Chinese and Russian leaders had occasion to be disappointed with one another even from 2012 when Xi Jinping took power in Beijing and Putin returned as president in Moscow, each asking the other to be a more perfect partner for standing determinedly against the US and reshaping the triangle in the desired manner. Putin pursued India, Vietnam, and Japan in a manner often at odds with Xi’s approach, while striving to impair China’s preferred economic integration with Central Asian states and the Russian Far East. Xi hesitated in endorsing Putin’s moves in Ukraine and dashed Putin’s hopes for large-scale infrastructure investment in Russia. The kind of trust that normally exists between US and Japanese leaders was missing, and the easy flow of people between the US and its allies was not duplicated in the controlled states of China and Russia. To the extent that the bilateral relationship was in less accord than the leaders pretended, careful efforts were taken to limit the impact on the strategic triangle. At no point do we see any hint that either Beijing or Moscow would “play the US card” against the other. They were fixated on shaping a triangle that disadvantaged the United States, even more so at the end of the 2010s.

Chinese assessments of Sino-Russian relations and Russia’s potential to shift direction within the context of triangular relations can be differentiated into economic, security, and national identity dimensions. Putin’s “turn to the East” and willingness to conjoin the EEU and BRI have reinforced confidence that in trade and economic integration Russia is increasingly dependent on China with little or no prospect of shifting back to the West, even if its trade continues to flow mostly that way. On security, the military standoff over Ukraine as well as Putin’s priority on challenging the US in Europe and the Middle East is proof that the strategic triangle will indefinitely be skewed in favor of Sino-Russian strategic relations. Finally, assessments of Russia’s worldview since the 1990s firmly recognize an unbridgeable national identity gap with the United States, which since Putin assertively reclaimed the reins in 2012 has only widened.3 Given this reinforcing sense of confidence in Russia on all three dimensions, Chinese hesitate to explore alternative outcomes in the strategic triangle and are prone to place greater demands on Russia to satisfy perceived Chinese interests, neglecting to warn except in general terms of the dangers of Chinese arrogance and excessive pressure that could alienate Russians.  

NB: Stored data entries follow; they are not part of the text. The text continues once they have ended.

-- ==== Sys2Proof/Certificates/Slice0/Obligations.lean ====
section
/-!
DEFINITION. The statements for the provers. `OperandIs m mode raw v` says that a source parameter is worth v (R65),
`OperandBad` that it faults; `StoredAndAdvanced s t a v len` that from s to t the word at a became v, the PC passed len
words, and no other word, RS, FR, INQ or OUT changed.
-/

open Sys2Proof Sys2Proof.Machine

/-! ### The instruction rules -/

/-- R110, whole: ADD's word and length, its result, what it leaves unchanged, and its faults in their order. -/
def Obligations.AddFollowsItsRule : Prop :=
  ∀ (ms : Modes) (p1 p2 p3 : Int) (s : State),
    encode (.add ms p1 p2 p3) = [instructionWord 1 ms, p1, p2, p3] ∧
    (∀ a b : Int, OperandIs s.mem ms.m1 p1 a → OperandIs s.mem ms.m2 p2 b → s.mem.inBounds p3 → fits (a + b) →
      ∃ t, exec (.add ms p1 p2 p3) s = .next t ∧ StoredAndAdvanced s t p3 (a + b) 4 ∧ t.ic = s.ic) ∧
    (OperandBad s.mem ms.m1 p1 →
      exec (.add ms p1 p2 p3) s = .next (s.enterFault (.outOfBounds p1 .read))) ∧
    (∀ a : Int, OperandIs s.mem ms.m1 p1 a → OperandBad s.mem ms.m2 p2 →
      exec (.add ms p1 p2 p3) s = .next (s.enterFault (.outOfBounds p2 .read))) ∧
    (∀ a b : Int, OperandIs s.mem ms.m1 p1 a → OperandIs s.mem ms.m2 p2 b → ¬ s.mem.inBounds p3 →
      exec (.add ms p1 p2 p3) s = .next (s.enterFault (.outOfBounds p3 .write))) ∧
    (∀ a b : Int, OperandIs s.mem ms.m1 p1 a → OperandIs s.mem ms.m2 p2 b → s.mem.inBounds p3 → ¬ fits (a + b) →
      exec (.add ms p1 p2 p3) s = .next (s.enterFault (.arithmeticOverflow (a + b))))

/-- R111, whole: MUL's word and length, its result, what it leaves unchanged, and its faults in their order. -/
def Obligations.MulFollowsItsRule : Prop :=
  ∀ (ms : Modes) (p1 p2 p3 : Int) (s : State),
    encode (.mul ms p1 p2 p3) = [instructionWord 2 ms, p1, p2, p3] ∧
    (∀ a b : Int, OperandIs s.mem ms.m1 p1 a → OperandIs s.mem ms.m2 p2 b → s.mem.inBounds p3 → fits (a * b) →
      ∃ t, exec (.mul ms p1 p2 p3) s = .next t ∧ StoredAndAdvanced s t p3 (a * b) 4 ∧ t.ic = s.ic) ∧
    (OperandBad s.mem ms.m1 p1 →
      exec (.mul ms p1 p2 p3) s = .next (s.enterFault (.outOfBounds p1 .read))) ∧
    (∀ a : Int, OperandIs s.mem ms.m1 p1 a → OperandBad s.mem ms.m2 p2 →
      exec (.mul ms p1 p2 p3) s = .next (s.enterFault (.outOfBounds p2 .read))) ∧
    (∀ a b : Int, OperandIs s.mem ms.m1 p1 a → OperandIs s.mem ms.m2 p2 b → ¬ s.mem.inBounds p3 →
      exec (.mul ms p1 p2 p3) s = .next (s.enterFault (.outOfBounds p3 .write))) ∧
    (∀ a b : Int, OperandIs s.mem ms.m1 p1 a → OperandIs s.mem ms.m2 p2 b → s.mem.inBounds p3 → ¬ fits (a * b) →
      exec (.mul ms p1 p2 p3) s = .next (s.enterFault (.arithmeticOverflow (a * b))))

/-- R120, whole: IN's word and length, its result, the input it consumes, and its faults in their order. The queue is
empty exactly when IC = |INQ| (R29). -/
def Obligations.InFollowsItsRule : Prop :=
  ∀ (ms : Modes) (p1 : Int) (s : State),
    encode (.inp ms p1) = [instructionWord 3 ms, p1] ∧
    (∀ v : Int, s.mem.inBounds p1 → s.inq[s.ic]? = some v →
      ∃ t, exec (.inp ms p1) s = .next t ∧ StoredAndAdvanced s t p1 v 2 ∧ t.ic = s.ic + 1) ∧
    (¬ s.mem.inBounds p1 → exec (.inp ms p1) s = .next (s.enterFault (.outOfBounds p1 .write))) ∧
    (s.mem.inBounds p1 → s.ic = s.inq.length → exec (.inp ms p1) s = .next (s.enterFault .inputUnderflow))

/-- IN with a cursor past the queue's end, which is in no run (R20), underflows too: the model's choice, DESIGN CHOICE of
log entry 5, and no rule of the spec. -/
def Obligations.InPastTheQueuesEndUnderflows : Prop :=
  ∀ (ms : Modes) (p1 : Int) (s : State), s.mem.inBounds p1 → s.inq.length < s.ic →
    exec (.inp ms p1) s = .next (s.enterFault .inputUnderflow)

/-- R121, whole: OUT's word and length, its effect with everything else unchanged, and its fault. -/
def Obligations.OutFollowsItsRule : Prop :=
  ∀ (ms : Modes) (p1 : Int) (s : State),
    encode (.out ms p1) = [instructionWord 4 ms, p1] ∧
    (∀ v : Int, OperandIs s.mem ms.m1 p1 v →
      exec (.out ms p1) s = .next { s with out := s.out ++ [v], pc := s.pc + 2 }) ∧
    (OperandBad s.mem ms.m1 p1 → exec (.out ms p1) s = .next (s.enterFault (.outOfBounds p1 .read)))

/-- R130, whole: JT's word and length, the PC it leaves with everything else unchanged, and its faults in their order. -/
def Obligations.JtFollowsItsRule : Prop :=
  ∀ (ms : Modes) (p1 p2 : Int) (s : State),
    encode (.jt ms p1 p2) = [instructionWord 5 ms, p1, p2] ∧
    (∀ c t : Int, OperandIs s.mem ms.m1 p1 c → OperandIs s.mem ms.m2 p2 t → c ≠ 0 → s.mem.inBounds t →
      exec (.jt ms p1 p2) s = .next { s with pc := t.toNat }) ∧
    (∀ c t : Int, OperandIs s.mem ms.m1 p1 c → OperandIs s.mem ms.m2 p2 t → c = 0 →
      exec (.jt ms p1 p2) s = .next { s with pc := s.pc + 3 }) ∧
    (∀ c t : Int, OperandIs s.mem ms.m1 p1 c → OperandIs s.mem ms.m2 p2 t → c ≠ 0 → ¬ s.mem.inBounds t →
      exec (.jt ms p1 p2) s = .next (s.enterFault (.outOfBounds t .jump))) ∧
    (OperandBad s.mem ms.m1 p1 → exec (.jt ms p1 p2) s = .next (s.enterFault (.outOfBounds p1 .read))) ∧
    (∀ c : Int, OperandIs s.mem ms.m1 p1 c → OperandBad s.mem ms.m2 p2 →
      exec (.jt ms p1 p2) s = .next (s.enterFault (.outOfBounds p2 .read)))

/-- R131, whole: JF's word and length, the PC it leaves with everything else unchanged, and its faults in their order. -/
def Obligations.JfFollowsItsRule : Prop :=
  ∀ (ms : Modes) (p1 p2 : Int) (s : State),
    encode (.jf ms p1 p2) = [instructionWord 6 ms, p1, p2] ∧
    (∀ c t : Int, OperandIs s.mem ms.m1 p1 c → OperandIs s.mem ms.m2 p2 t → c = 0 → s.mem.inBounds t →
      exec (.jf ms p1 p2) s = .next { s with pc := t.toNat }) ∧
    (∀ c t : Int, OperandIs s.mem ms.m1 p1 c → OperandIs s.mem ms.m2 p2 t → c ≠ 0 →
      exec (.jf ms p1 p2) s = .next { s with pc := s.pc + 3 }) ∧
    (∀ c t : Int, OperandIs s.mem ms.m1 p1 c → OperandIs s.mem ms.m2 p2 t → c = 0 → ¬ s.mem.inBounds t →
      exec (.jf ms p1 p2) s = .next (s.enterFault (.outOfBounds t .jump))) ∧
    (OperandBad s.mem ms.m1 p1 → exec (.jf ms p1 p2) s = .next (s.enterFault (.outOfBounds p1 .read))) ∧
    (∀ c : Int, OperandIs s.mem ms.m1 p1 c → OperandBad s.mem ms.m2 p2 →
      exec (.jf ms p1 p2) s = .next (s.enterFault (.outOfBounds p2 .read)))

Economic dynamics and the triangle

Chinese confidence, US hesitation, and Russian bravado prevailed in recent years. Bolstering its expectations of overtaking the US economy soon, Chinese insisted that they had more leverage over the US than it had over China and that Russia, especially after its ties with the West were damaged in 2014, was highly susceptible to Chinese economic pressure (indirectly asserted as committed to closer ties to China even if unwisely holding back on the degree of integration desired by China). The situation changed in 2018 as China’s economy appeared more fragile in an economic slowdown. Meanwhile, the US economy enjoyed a bump after a lengthy, gradual rise, and in Trump’s trade war Chinese were made aware of their vulnerability that had been little anticipated. While Chinese optimism about triangular dynamics could have dampened, amid more effort to boost Sino-US economic ties, no far-reaching change could be anticipated. Perhaps, Sino-Russian economic relations would be set back; however, with joint projects more driven by political than economic priorities, they would likely find a way to proceed. BRI— inclusive of Russia—was still moving ahead. Above all, Russia was even less well-positioned to exert leverage on China for triangular advantage. US sanctions on Russia privileged China in triangular economic relations.

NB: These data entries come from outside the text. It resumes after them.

-- ==== Sys2Proof/Laws/Ops.lean ====
section
/-!
SUPPORT. One lemma per shared operation: what it gives when it succeeds, and what it raises when it does not. The later
proofs cite these instead of unfolding the operation.
-/

namespace Sys2Proof.Machine

/-! ### The blocks' functions -/

theorem memRead_eq_ok (m : Memory) (a : Int) (k : Access) (v : Word) :
    memRead m a k = .ok v ↔ m.read a = some v := by
  unfold memRead; split <;> simp_all

theorem memRead_eq_error (m : Memory) (a : Int) (k : Access) (c : Cause) :
    memRead m a k = .error c ↔ ¬ m.inBounds a ∧ c = .outOfBounds a k := by
  unfold memRead
  split
  · rename_i v h
    have := (Memory.read_eq_some m a v).1 h
    simp [this.1]
  · rename_i h
    have := (Memory.read_eq_none m a).1 h
    simp [this, eq_comm]

theorem resolve_eq_ok (m : Memory) (raw v : Word) (mode : Mode) :
    resolve m raw mode = .ok v ↔ OperandIs m mode raw v := by
  cases mode
  · exact memRead_eq_ok m raw .read v
  · simp [resolve, OperandIs, eq_comm]

theorem resolve_eq_error (m : Memory) (raw : Word) (mode : Mode) (c : Cause) :
    resolve m raw mode = .error c ↔ OperandBad m mode raw ∧ c = .outOfBounds raw .read := by
  cases mode
  · simpa [resolve, OperandBad] using memRead_eq_error m raw .read c
  · simp [resolve, OperandBad]

/-- A check that gives `x` or raises `e` gives `b` exactly when it passes and `b` is `x`. -/
theorem guard_eq_ok {ε α : Type} {P : Prop} [Decidable P] (x b : α) (e : ε) :
    (if P then .ok x else .error e : Except ε α) = .ok b ↔ P ∧ b = x := by
  by_cases h : P <;> simp [h, eq_comm]

theorem guard_eq_error {ε α : Type} {P : Prop} [Decidable P] (x : α) (e c : ε) :
    (if P then .ok x else .error e : Except ε α) = .error c ↔ ¬ P ∧ c = e := by
  by_cases h : P <;> simp [h, eq_comm]

theorem checkDst_eq_ok (m : Memory) (a : Int) (u : Unit) : checkDst m a = .ok u ↔ m.inBounds a :=
  (guard_eq_ok ..).trans (and_iff_left rfl)

theorem checkDst_eq_error (m : Memory) (a : Int) (c : Cause) :
    checkDst m a = .error c ↔ ¬ m.inBounds a ∧ c = .outOfBounds a .write :=
  guard_eq_error ..

theorem checkTarget_eq_ok (m : Memory) (t : Int) (n : Nat) :
    checkTarget m t = .ok n ↔ m.inBounds t ∧ n = t.toNat :=
  guard_eq_ok ..

theorem checkTarget_eq_error (m : Memory) (t : Int) (c : Cause) :
    checkTarget m t = .error c ↔ ¬ m.inBounds t ∧ c = .outOfBounds t .jump :=
  guard_eq_error ..

theorem checkFits_eq_ok (r v : Int) : checkFits r = .ok v ↔ fits r ∧ v = r :=
  guard_eq_ok ..

theorem checkFits_eq_error (r : Int) (c : Cause) :
    checkFits r = .error c ↔ ¬ fits r ∧ c = .arithmeticOverflow r :=
  guard_eq_error ..

theorem takeInput_eq_ok (s : State) (v : Word) : takeInput s = .ok v ↔ s.frontInput = some v := by
  unfold takeInput; split <;> simp_all

theorem takeInput_eq_error (s : State) (c : Cause) :
    takeInput s = .error c ↔ s.frontInput = none ∧ c = .inputUnderflow := by
  unfold takeInput
  split <;> rename_i h
  · simp [h]
  · simp [h, eq_comm]

/-- A chain of two operations succeeds exactly when both do. -/
theorem bind_eq_ok {ε α β : Type} (x : Except ε α) (f : α → Except ε β) (b : β) :
    (x >>= f) = .ok b ↔ ∃ a, x = .ok a ∧ f a = .ok b := by
  cases x <;> simp [bind, Except.bind]

/-- A chain of two operations raises what the first one raises, or, where that succeeds, what the second one raises. -/
theorem bind_eq_error {ε α β : Type} (x : Except ε α) (f : α → Except ε β) (e : ε) :
    (x >>= f) = .error e ↔ x = .error e ∨ ∃ a, x = .ok a ∧ f a = .error e := by
  cases x <;> simp [bind, Except.bind]

theorem pure_eq_ok {ε α : Type} (a b : α) : (pure a : Except ε α) = .ok b ↔ b = a := by
  simp [pure, Except.pure, eq_comm]

theorem pure_ne_error {ε α : Type} (a : α) (e : ε) : (pure a : Except ε α) ≠ .error e := by
  simp [pure, Except.pure]

theorem resolveTwo_eq_ok (m : Memory) (ms : Modes) (p1 p2 a b : Word) :
    resolveTwo m ms p1 p2 = .ok (a, b) ↔ OperandIs m ms.m1 p1 a ∧ OperandIs m ms.m2 p2 b := by
  simp only [resolveTwo, bind_eq_ok, pure_eq_ok, resolve_eq_ok, Prod.mk.injEq]
  constructor
  · rintro ⟨a', ha, b', hb, rfl, rfl⟩
    exact ⟨ha, hb⟩
  · rintro ⟨ha, hb⟩
    exact ⟨a, ha, b, hb, rfl, rfl⟩

/-- Both sources out of bounds: p1's address is reported (R112). -/
theorem resolveTwo_eq_error (m : Memory) (ms : Modes) (p1 p2 : Word) (c : Cause) :
    resolveTwo m ms p1 p2 = .error c ↔
      (OperandBad m ms.m1 p1 ∧ c = .outOfBounds p1 .read) ∨
      ((∃ a, OperandIs m ms.m1 p1 a) ∧ OperandBad m ms.m2 p2 ∧ c = .outOfBounds p2 .read) := by
  simp only [resolveTwo, bind_eq_error, pure_ne_error, resolve_eq_error, resolve_eq_ok, and_false, exists_false,
    or_false, exists_and_right]

/-! ### The effects of the instructions -/

theorem arithmetic_eq_ok (f : Int → Int → Int) (ms : Modes) (p1 p2 p3 : Word) (s t : State) :
    arithmetic f ms p1 p2 p3 s = .ok t ↔
      ∃ a b, OperandIs s.mem ms.m1 p1 a ∧ OperandIs s.mem ms.m2 p2 b ∧ s.mem.inBounds p3 ∧ fits (f a b) ∧
        t = (s.store p3 (f a b)).advance (.seq 4) := by
  simp only [arithmetic, bind_eq_ok, pure_eq_ok, Prod.exists, resolveTwo_eq_ok, checkDst_eq_ok, checkFits_eq_ok]
  constructor
  · rintro ⟨a, b, ⟨ha, hb⟩, _, hd, _, ⟨hf, rfl⟩, ht⟩
    exact ⟨a, b, ha, hb, hd, hf, ht⟩
  · rintro ⟨a, b, ha, hb, hd, hf, ht⟩
    exact ⟨a, b, ⟨ha, hb⟩, (), hd, _, ⟨hf, rfl⟩, ht⟩

theorem arithmetic_eq_error (f : Int → Int → Int) (ms : Modes) (p1 p2 p3 : Word) (s : State) (c : Cause) :
    arithmetic f ms p1 p2 p3 s = .error c ↔
      resolveTwo s.mem ms p1 p2 = .error c ∨
      ∃ a b, OperandIs s.mem ms.m1 p1 a ∧ OperandIs s.mem ms.m2 p2 b ∧
        ((¬ s.mem.inBounds p3 ∧ c = .outOfBounds p3 .write) ∨
         (s.mem.inBounds p3 ∧ ¬ fits (f a b) ∧ c = .arithmeticOverflow (f a b))) := by
  simp only [arithmetic, bind_eq_error, pure_ne_error, Prod.exists, resolveTwo_eq_ok, checkDst_eq_ok,
    checkDst_eq_error, checkFits_eq_error, and_false, exists_false, or_false, exists_const, and_assoc]

theorem comparison_eq_ok (rel : Int → Int → Bool) (ms : Modes) (p1 p2 p3 : Word) (s t : State) :
    comparison rel ms p1 p2 p3 s = .ok t ↔
      ∃ a b, OperandIs s.mem ms.m1 p1 a ∧ OperandIs s.mem ms.m2 p2 b ∧ s.mem.inBounds p3 ∧
        t = (s.store p3 (truthWord (rel a b))).advance (.seq 4) := by
  simp only [comparison, bind_eq_ok, pure_eq_ok, Prod.exists, resolveTwo_eq_ok, checkDst_eq_ok]
  constructor
  · rintro ⟨a, b, ⟨ha, hb⟩, _, hd, ht⟩
    exact ⟨a, b, ha, hb, hd, ht⟩
  · rintro ⟨a, b, ha, hb, hd, ht⟩
    exact ⟨a, b, ⟨ha, hb⟩, (), hd, ht⟩

theorem comparison_eq_error (rel : Int → Int → Bool) (ms : Modes) (p1 p2 p3 : Word) (s : State) (c : Cause) :
    comparison rel ms p1 p2 p3 s = .error c ↔
      resolveTwo s.mem ms p1 p2 = .error c ∨
      ∃ a b, OperandIs s.mem ms.m1 p1 a ∧ OperandIs s.mem ms.m2 p2 b ∧
        ¬ s.mem.inBounds p3 ∧ c = .outOfBounds p3 .write := by
  simp only [comparison, bind_eq_error, pure_ne_error, Prod.exists, resolveTwo_eq_ok, checkDst_eq_ok,
    checkDst_eq_error, and_false, exists_false, or_false, and_assoc]

theorem inputEffect_eq_ok (p1 : Word) (s t : State) :
    inputEffect p1 s = .ok t ↔
      ∃ v, s.mem.inBounds p1 ∧ s.frontInput = some v ∧ t = (s.popInput.store p1 v).advance (.seq 2) := by
  simp only [inputEffect, bind_eq_ok, pure_eq_ok, checkDst_eq_ok, takeInput_eq_ok]
  constructor
  · rintro ⟨_, hd, v, hv, ht⟩
    exact ⟨v, hd, hv, ht⟩
  · rintro ⟨v, hd, hv, ht⟩
    exact ⟨(), hd, v, hv, ht⟩

theorem inputEffect_eq_error (p1 : Word) (s : State) (c : Cause) :
    inputEffect p1 s = .error c ↔
      (¬ s.mem.inBounds p1 ∧ c = .outOfBounds p1 .write) ∨
      (s.mem.inBounds p1 ∧ s.frontInput = none ∧ c = .inputUnderflow) := by
  simp only [inputEffect, bind_eq_error, pure_ne_error, checkDst_eq_ok, checkDst_eq_error, takeInput_eq_error,
    and_false, exists_false, or_false, exists_const]

theorem outputEffect_eq_ok (ms : Modes) (p1 : Word) (s t : State) :
    outputEffect ms p1 s = .ok t ↔ ∃ v, OperandIs s.mem ms.m1 p1 v ∧ t = (s.emit v).advance (.seq 2) := by
  simp only [outputEffect, bind_eq_ok, pure_eq_ok, resolve_eq_ok]

theorem outputEffect_eq_error (ms : Modes) (p1 : Word) (s : State) (c : Cause) :
    outputEffect ms p1 s = .error c ↔ OperandBad s.mem ms.m1 p1 ∧ c = .outOfBounds p1 .read := by
  simp only [outputEffect, bind_eq_error, pure_ne_error, resolve_eq_error, and_false, exists_false, or_false]

theorem jump_eq_ok (taken : Word → Bool) (ms : Modes) (p1 p2 : Word) (s t : State) :
    jump taken ms p1 p2 s = .ok t ↔
      ∃ c a, OperandIs s.mem ms.m1 p1 c ∧ OperandIs s.mem ms.m2 p2 a ∧
        ((taken c = true ∧ s.mem.inBounds a ∧ t = s.advance (.load a.toNat)) ∨
         (taken c = false ∧ t = s.advance (.seq 3))) := by
  simp only [jump, bind_eq_ok, Prod.exists, resolveTwo_eq_ok, and_assoc]
  refine exists_congr fun c => exists_congr fun a => and_congr_right fun _ => and_congr_right fun _ => ?_
  cases taken c
  · simp [pure_eq_ok]
  · simp only [if_true, bind_eq_ok, pure_eq_ok, checkTarget_eq_ok, true_and, reduceCtorEq, false_and, or_false]
    constructor
    · rintro ⟨_, ⟨hb, rfl⟩, ht⟩
      exact ⟨hb.1, hb.2, ht⟩
    · rintro ⟨h0, hN, ht⟩
      exact ⟨_, ⟨⟨h0, hN⟩, rfl⟩, ht⟩

theorem jump_eq_error (taken : Word → Bool) (ms : Modes) (p1 p2 : Word) (s : State) (e : Cause) :
    jump taken ms p1 p2 s = .error e ↔
      resolveTwo s.mem ms p1 p2 = .error e ∨
      ∃ c a, OperandIs s.mem ms.m1 p1 c ∧ OperandIs s.mem ms.m2 p2 a ∧
        taken c = true ∧ ¬ s.mem.inBounds a ∧ e = .outOfBounds a .jump := by
  simp only [jump, bind_eq_error, Prod.exists, resolveTwo_eq_ok, and_assoc]
  refine or_congr_right (exists_congr fun c => exists_congr fun a => and_congr_right fun _ => and_congr_right fun _ => ?_)
  cases taken c
  · simp [pure_ne_error]
  · simp only [if_true, bind_eq_error, pure_ne_error, checkTarget_eq_error, and_false, exists_false, or_false, true_and]

theorem finish_ne_fault (s : State) (x : Except Cause State) (f : Fault) : finish s x ≠ .fault f := by
  cases x <;> simp [finish]

theorem finish_ne_refused (s : State) (x : Except Cause State) (r : Refusal) : finish s x ≠ .refused r := by
  cases x <;> simp [finish]

/-- What an instruction's rule leaves: its effect, or the entry of the fault it raised. -/
theorem finish_eq_next (s t : State) (x : Except Cause State) :
    finish s x = .next t ↔ x = .ok t ∨ ∃ c, x = .error c ∧ t = s.enterFault c := by
  cases x <;> simp [finish, eq_comm]

end Sys2Proof.Machine
end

Chinese sought a more positive attitude from Russia on conjoining the EEU and BRI, treating the former as little more than a component of BRI while criticizing Russian obstacles to connectivity.
Early in 2018 Yang Lei eyed the development of Sino-Russian relations against the background of BRI,4 arguing that BRI should have a big impact as the primary task economically is to create OBOU. While bilateral and multilateral channels are being strengthened to this end, stable political ties offer a guarantee for economic cooperation, and Central Asia states’ desire for cooperation boost Sino-Russian prospects. Yet Yang noted factors working against OBOU. Noting Russian concerns about China’s economic superiority, the fact that various EEU states have not yet found a win-win operable plan, and many remaining obstacles to Sino-Russian mutual connectivity, Yang appealed for closer ties in many economic arenas from the division of labor to science and technology. The positive state of economic ties is presented rather cursorily, while the present burden on Russia to address the obstacles is unambiguous.

Chinese reasoning doubles down on Russia’s thinking that since the Ukraine crisis of 2014, ties to the West are completely broken, adding that this weakens Russia’s international influence and drives it to pursue Eurasian integration in coordination with China’s BRI. Political relations are proceeding well between Moscow and Beijing, but they require economic relations to draw much closer if they are not to fall back. Moscow has agreed in principle, but its consciousness remains muddled. For Yang Lei, OBOU is the crux of the bilateral relationship. This means together filling the vacuum left by the West’s retreat from Central Asia, as the US and NATO withdraw from Afghanistan, but, as in the case of the initiative for a Shanghai Cooperation Organization (SCO) FTA, China and Russia have different strategic needs, leading to signs that planning will again be quashed. The appeal is for full-scale economic integration through OBOU, not the EEU proceeding separately to its own electricity, oil, and gas markets, and other forms of exclusive integration under sole Russian leadership. China seeks uniform regulations and one large FTA, but Russia is striving to limit China’s economic influence even while drawing on it for maximum investment and technology. Putin’s plan in June 2016 for a Greater Eurasian initiative would widen the scope, including India and Iran among others in order to contain China’s economic superiority, Yang warns, adding that only close Sino-Russian cooperation will achieve balance in triangular relations in the face of intensifying US pressure on both China and Russia.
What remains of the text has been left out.